Spider-Man 2 - In the first Spider-Man, Sam Raimi served as both a fandom seal of approval and a technicial who could handle visual effects and create striking visuals without being too showy about it. In the follow-up, he puts his own stamp on the movie, zipping the camera around like he's no longer afraid to break it, getting the actors to put a little more snap in their words, and gleefully showing off his horror-movie roots in a hospital operating-room scene that cribs shamelessly from the Evil Dead movies but establishes Dr. Octopus as a threat to be reckoned with.

The Dark Knight - Is this perceived as quite so great a movie if Heath Ledger had not died, giving us a reason to build it up a bit as the last great performance by an actor finally coming into his own? It's impossible to tell. It threatened to overshadow a lot of the other things that made this movie great, such as Aaron Eckhart's wonderful turn as Harvey Dent; there's an argument to be made that Two-Face is the best villain in Batman's rogue's gallery, better even than the Joker, and the character was ill-used in previous Batmovies. Or the eye-popping use of genuine IMAX photography which made some scenes pop in ways that nothing else does. Or how, buried underneath, there's a disquieting idea about how a response that erodes the personal liberties of everybody to counter the terrorism of a few is something we should think long and hard about.
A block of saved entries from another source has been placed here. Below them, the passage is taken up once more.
-- ==== Sys2Proof/Machine/Faults.lean ====
section
/-!
DEFINITION. The containment ladder: errors and their classes (R342, R346 to R348), kennels that restart (R350), launches that are replayed
(R353), frames in quarantine (R355), cores that are retired (R356), and power (R375).
-/

namespace Sys2Proof.Machine

/-! Escalation (R348). -/

/-- Where a log record says that an error was found. -/
def errAt (c : CoreId) (h : HartId) (unit : BitVec 3) (addr : W) : ErrAt := { core := c, hart := h, unit := unit, addr := addr, info := 0 }

/-- LRSTAT of the launch that runs in context `x`: of the first core of the partition that has RPL. -/
def State.replayStat (s : State) (x : BitVec 16) : Option W :=
  ((s.partition x).find? fun c => (s.core c).sys.lrstat.getLsbD 63).map fun c => (s.core c).sys.lrstat

/-- The launch of LRSTAT may be replayed: BROKE is 0 and RCNT below LIM. -/
def mayReplay (w : W) : Bool := !w.getLsbD 62 && decide ((w.extractLsb' 8 8).toNat < (w.extractLsb' 0 8).toNat)

/-- Applies a change to the running replayable launch of context `x`. -/
def State.onReplayable (s : State) (x : BitVec 16) (f : Launch → Launch) : State :=
  { s with front := { s.front with launches := s.front.launches.map fun (l : Launch) => if l.ctx == x && l.rpl && l.phase == 2 then f l else l } }

/-- An error escalates for a context (R348): its launch is to be replayed, or the context is killed. What runs in context 0 is firmware, which no launch
and no kill concerns: the error is logged where the table of R342 has that. -/
def State.escalate (s : State) (x : BitVec 16) (d : Nat) (e : ErrAt) : State :=
  let e := { e with ctx := some x }
  if x == 0 then (if 1 ≤ d && d ≤ 4 then s.logError e d 7 else s)
  else match s.replayStat x with
    | none => (s.logError e d 5).kill x
    | some w =>
      if mayReplay w then s.onReplayable x fun l => { l with replay := some (BitVec.ofNat 3 d) }
      else
        let s := if w.getLsbD 62 then s else s.onReplayable x fun l => { l with status := 6 }
        (s.logError e d 5).kill x

/-- An error escalates for every context of a list; for none but firmware when the list is empty. -/
def State.escalateAll (s : State) (l : List (BitVec 16)) (d : Nat) (e : ErrAt) : State :=
  match l with
  | [] => s.escalate 0 d e
  | l => l.foldl (fun s x => s.escalate x d e) s

/-- The core lies in an enabled kennel. -/
def State.inKennel (s : State) (c : CoreId) : Bool := (s.core c).sys.kennel.getLsbD 63

/-- Adds one to a 16-bit saturating field of a register. -/
def countField (w : W) (pos : Nat) : W :=
  let f := w.extractLsb' pos 16
  (w &&& ~~~(0xFFFF#64 <<< pos)) ||| ((satInc f).setWidth 64 <<< pos)

/-- The key of a data line that a detector watches: the local store of core `c`, the commons, HBM, or the weight store. -/
def lineKey (d : Nat) (c : CoreId) (a : W) : Option Nat :=
  let n := a.toNat
  match d with
  | 1 => if n < Config.localSize then some (localKey c n) else none
  | 2 => if Config.commonsBase ≤ n && n < Config.commonsBase + 0x100000000 then some n else none
  | 3 => if n < Config.hbmLimit then some n else none
  | 4 => if Config.weightBase ≤ n && n < Config.weightBase + 0x100000000 then some n else none
  | _ => none

/-- UNIT of a record of detector `d` (R343). -/
def unitOf (d : Nat) : BitVec 3 :=
  match d with
  | 2 => 2
  | 3 => 3
  | 4 => 4
  | 5 => 6
  | 6 => 4
  | _ => 0

/-- An uncorrectable error in a line of core `c`'s local store is counted, and a line that shows one again after it was written whole makes
the core fit for retirement (R347, R356). -/
def noteLine (line : Nat) (poison : Bool) (y : CoreSys) : CoreSys :=
  { y with chkstat := countField y.chkstat 0, worn := y.worn || (y.ueLines.contains line && !poison), ueLines := insertNat line y.ueLines }

/-- The core that a record names for a line (R343): the core itself for its local store, the one beside the unit for any other (R11). -/
def State.lineCore (s : State) (d : Nat) (c : CoreId) (key : Nat) : CoreId := if d == 1 then c else besideCore s.cap.active key

/-- The context that a record of a line names (R343): for the local store that of its core, for HBM that to which the frame is charged, else none. -/
def State.lineCtx (s : State) (d key : Nat) : Option (BitVec 16) :=
  if d == 1 then none
  else some (if d == 3 then ((s.books.charged.find? fun x => decide (4096 * x.1.toNat ≤ key ∧ key < 4096 * (x.1.toNat + x.2.2.2))).elim 0 fun x => x.2.1) else 0)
2046 - I actually saw this a couple weeks before In the Mood for Love - most of Wong Kar-Wai's filmography played Cambridge in 2005, though in an odd order - but was able to follow it pretty well. I was particularly charmed by Faye Wong's Jing Wen, who loved her pulps, and what was probably my first real encounter with the team of Wong and Christopher Doyle, who do beautiful things with rain-slicked streets and mirrors. As of now, it's the culmination of the style of movie that Wong has spent decades making, and seems to sum them up nicely.
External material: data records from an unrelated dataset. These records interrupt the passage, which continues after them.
-- ==== Sys2Proof/Machine/Work.lean ====
section
/-!
DEFINITION. The steps of the package that the present state suggests, in the order in which a turn without agenda tries them
(log 7). Steps that come from outside, such as a host request or an error, and those that are a choice of firmware come from the agenda only.
The memory service answers tickets here too, with the frames that it takes chosen from the top of HBM down.
-/

namespace Sys2Proof.Machine

/-- Steps of one hart. -/
def hartWork (s : State) (c : CoreId) (h : HartId) : List (State → Out) :=
  [Sys2Proof.Machine.execVectorComplete c h, Sys2Proof.Machine.execMomentComplete c h] ++
  ((s.hartAt c h).pend.flatMap fun p =>
    [Sys2Proof.Machine.execDivideResult c h p.id, Sys2Proof.Machine.execFdivFsqrtResult c h p.id, Sys2Proof.Machine.execLocalLoadComplete c h p.id]) ++
  [Sys2Proof.Machine.execWfiWake c h, Sys2Proof.Machine.execTwaitExpiry c h, Sys2Proof.Machine.execGroupJoinConfirm c h,
   Sys2Proof.Machine.execTicketRewind c h, Sys2Proof.Machine.execReactionAbortRestart c h, Sys2Proof.Machine.execTlbinvDrainComplete c h,
   Sys2Proof.Machine.execBatchFinish c h, Sys2Proof.Machine.execWaitaPoll c h, Sys2Proof.Machine.execWaitaLimitExpiry c h]

/-- Steps of one core. -/
def coreWork (s : State) (c : CoreId) : List (State → Out) :=
  let k := s.core c
  [Sys2Proof.Machine.execVectorAccept c, Sys2Proof.Machine.execMomentAccept c] ++ (hartIds.flatMap fun h => hartWork s c h) ++
  (k.chan.takers.map fun q => Sys2Proof.Machine.execDeqTake c q.2) ++
  (match k.tags.doomed with
    | some d => [Sys2Proof.Machine.execReactionAbort c ((k.tags.indexOf d).getD 0)]
    | none => []) ++
  [Sys2Proof.Machine.execNextDelivery c, Sys2Proof.Machine.execSwitchTimeReached c, Sys2Proof.Machine.execKennelRestart c] ++
  (List.range 16).map fun i => Sys2Proof.Machine.execGenerationComplete c (BitVec.ofNat 4 i)

/-- Steps of one access. -/
def accWork (a : Access) : List (State → Out) :=
  a.parts.flatMap fun p =>
    [Sys2Proof.Machine.execSliceWalk a.id p.n, Sys2Proof.Machine.execLoadRequest a.id p.n, Sys2Proof.Machine.execStoreRequest a.id p.n,
     Sys2Proof.Machine.execAtomicRequest a.id p.n, Sys2Proof.Machine.execStfFlagIncrement a.id, Sys2Proof.Machine.execDataResponse a.id p.n,
     Sys2Proof.Machine.execAcknowledgement a.id p.n, Sys2Proof.Machine.execNegativeAcknowledgement a.id p.n, Sys2Proof.Machine.execTicket a.id p.n]

/-- Steps of the interfaces at the ends of a flight: a copy that comes to nothing, and the timers that have run out. -/
def flightWork (f : Flight) : List (State → Out) :=
  [fun s => s.turnedAway f.n f.k, Sys2Proof.Machine.execMalformedPacket f.n, Sys2Proof.Machine.execReassemblyTimeout f.n,
   Sys2Proof.Machine.execResendTimeout f.n, Sys2Proof.Machine.execResendLimit f.n]

/-- Steps of what is in flight. -/
def netWork (s : State) : List (State → Out) :=
  s.net.accs.flatMap accWork ++
  (s.net.hcmds.flatMap fun (m : HartCmd) => [Sys2Proof.Machine.execHartStartCommand m.id, Sys2Proof.Machine.execHartStopCommand m.id]) ++
  (s.net.posts.flatMap fun (m : PostMsg) => [Sys2Proof.Machine.execTaggedMessage m.id, Sys2Proof.Machine.execInboxResend m.id]) ++
  (s.net.chans.flatMap fun (m : ChanMsg) => [Sys2Proof.Machine.execChannelMessage m.id, Sys2Proof.Machine.execChannelHeldResend m.id]) ++
  (s.net.events.map fun (e : EvMsg) => Sys2Proof.Machine.execEventRecord e.id) ++
  (s.net.partials.map fun (m : PartialMsg) => Sys2Proof.Machine.execPartialSums m.id) ++
  (s.net.cmds.flatMap fun (c : Cmd) =>
    [Sys2Proof.Machine.execStreamerCommand c.id, Sys2Proof.Machine.execBulkPiece c.id (c.pieces.findIdx fun p => !p.here), Sys2Proof.Machine.execBinBump c.id,
     Sys2Proof.Machine.execStreamerCommandComplete c.id]) ++
  (s.net.waves.map fun (w : Wave) => Sys2Proof.Machine.execCollectiveWave w.id) ++ s.net.flights.flatMap flightWork

/-- Steps of one array. -/
def arrayWork (a : BitVec 7) : List (State → Out) :=
  [Sys2Proof.Machine.execLeaseGrant a, Sys2Proof.Machine.execLeaseExpiry a, Sys2Proof.Machine.execArrayLoadBTile a,
   Sys2Proof.Machine.execRunAccept a, Sys2Proof.Machine.execMxzeroAccept a, Sys2Proof.Machine.execArrayRowCompute a,
   Sys2Proof.Machine.execRunComplete a]

/-- The horizon of a context, when publishing it changes something. -/
def horizonWork (x : BitVec 16) (s : State) : Out :=
  match Sys2Proof.Machine.execHorizonPublish x s with
  | .next t => if (s.partition x).any fun c => (t.core c).tags != (s.core c).tags then .next t else s.idle
  | r => r

/-- Steps of one context. -/
def contextWork (x : BitVec 16) : List (State → Out) :=
  [Sys2Proof.Machine.execPartitionStopped x, Sys2Proof.Machine.execSwitchDrainDone x, Sys2Proof.Machine.execSpillSweepEnd x,
   Sys2Proof.Machine.execResumeReinjectDone x, Sys2Proof.Machine.execLaunchReplay x, horizonWork x,
   Sys2Proof.Machine.execLaunchCheck (4096 + x.toNat)]

/-- Four free frames, searched from `f` down. -/
def searchFrames (s : State) : Nat → BitVec 36 → BitVec 36
  | 0, f => f
  | n + 1, f => if s.frameTaken f 4 then searchFrames s n (f - 4) else f

/-- The frames that the memory service takes when the agenda does not say: free ones, from the top of what it may allocate down. -/
def State.nextFrames (s : State) : BitVec 36 := searchFrames s 4096 (BitVec.ofNat 36 (s.cap.allocBytes / 4096 - 4))

/-- Steps of the slices, of recalls and of the front end. -/
def packageWork (s : State) : List (State → Out) :=
  (s.books.tickets.flatMap fun t => [Sys2Proof.Machine.execReplayNotice t.slice t.num, Sys2Proof.Machine.execTicketFault t.slice t.num,
     Sys2Proof.Machine.execMemoryServiceTicket t.slice t.num s.nextFrames]) ++
  (s.books.drains.filterMap fun d => match d.waiter with
    | .host p v z => some (Sys2Proof.Machine.execInvalidationCompletion p v z)
    | _ => none) ++
  (s.pkg.floodDue.map fun c => Sys2Proof.Machine.execRecallFloodArrival c) ++
  (s.pkg.sweepDue.map fun c => Sys2Proof.Machine.execRecallSweepEnd c) ++ [Sys2Proof.Machine.execPurgeConfirmed] ++
  (s.front.queues.map fun (q : QueueRec) => Sys2Proof.Machine.execLaunchCheck q.qidx.toNat) ++
  (s.front.launches.flatMap fun (l : Launch) => [Sys2Proof.Machine.execLaunchBind l.id, Sys2Proof.Machine.execLaunchComplete l.id])

/-- Steps of a retirement of a stack that has been announced, and of a phase that is open (R206). They go on while time passes. -/
def stackWork (c : Capacity) : List (State → Out) :=
  (match c.target with
    | some k => [Sys2Proof.Machine.execStackRetirement k]
    | none => []) ++
  (if c.isOpen then [Sys2Proof.Machine.execMigrationBlockMove, Sys2Proof.Machine.execMigrationBounce, Sys2Proof.Machine.execStackRetirement c.rstk] else [])

/-- Candidate steps. -/
def workList (s : State) : List (State → Out) :=
  [execBoot] ++ (s.cores.flatMap fun k => coreWork s k.1) ++ netWork s ++ (s.arrays.flatMap fun a => arrayWork a.1) ++
  (s.groups.map fun (g : Group) => Sys2Proof.Machine.execBarrierEpisodeComplete g.id) ++ packageWork s ++
  (((s.cores.map fun k => k.2.mem.ctxid).filter fun x => x != 0).eraseDups.flatMap contextWork)

end Sys2Proof.Machine
end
From Russia With Love - Extend the list much farther than 25 entries, and there'd likely be a lot of James Bond on there (On Her Majesty's Secret Service is high enough to potentially make the list as an alternate). For a long time, Bond was the place to go for high-quality action in exotic locales. As much fun as the spy-fi entries in the series are, and how they've come to represent Bond to many moviegoers, I've always had a soft spart for the harder-edged version of the character - Craig and Dalton are my favorites. From Russia with Love, the first after Dr. No, was about as vicious and non-jokey as James Bond movies got until Casino Royale, a murky and violent flick true to the character's literary roots, the sort of thing Michael Caine's Harry Palmer could have slipped into without much trouble.

Bride of Frankenstein - A bit of a reputation pick, to be sure, but every time I think along those lines, a new chance to see it comes up and I remember, yes, it actually is somewhere close to as good as its reputation. It's a continuation of the first movie that mines unused material from the original novel, contributed an image in Elsa Lancaster's bride that is nearly as iconic as Karloff's original monster, and proved memorable enough for Mel Brooks to spoof one sequence memorably in Young Frankenstein

Alien3 - Aliens is the usual entry from this series that people choose as a great sequel, and it's a good movie... on its own. As a sequel, though, I think it does one of the worst things that can be done, in that it undercuts the movie that spawned it. The first Alien introduced a nigh-indestructible creature with a truly bizarre life-cycle; Aliens reduced it to little more than a giant, fairly tough insect. To a certain extent, Alien3 does the same thing, eliminating characters that the audience had bonded with during the opening credits, but it gets back to the series' gritty roots, rebuilding the Alien as monstrous enough that one is more than can be handled, and building up a great sense of impending doom.

Godzilla, Mothra, King Ghidorah: Giant Monster All Out Attack and Godzilla: Final Wars - Two Gojira movies from near the end of the big guy's forty-odd-year run, which I love for entirely different reasons. GMK is Shusuke Kaneko's run at the franchise, and he's decidedly no-nonsense about it: No annoying kids, no reason for us to consider Gojira the hero of the piece. It calls back to the monster's original conception, the personification of unreasoning atomic destruction, which threatens to overrun even the mightiest spirits of the land like Mothra, Baragon, and Ghidorah. There's even a slightly sadistic side to it, when the perspective shifts to the inhabitants of a hospital, who watch in fear as Godzilla goes by, relieved to be spared - and then get taken out by the tail. Final Wars, meanwhile, is Ryuhei Kitamura being given a big budget and permission to go nuts in closing out the franchise, and he makes a loopy, high-energy movie where releasing Godzilla from his icy grave is humanity's best hope - and he gets to destroy the abomination from the American remake. It's a blast, and the rare injection of personal style into the franchise.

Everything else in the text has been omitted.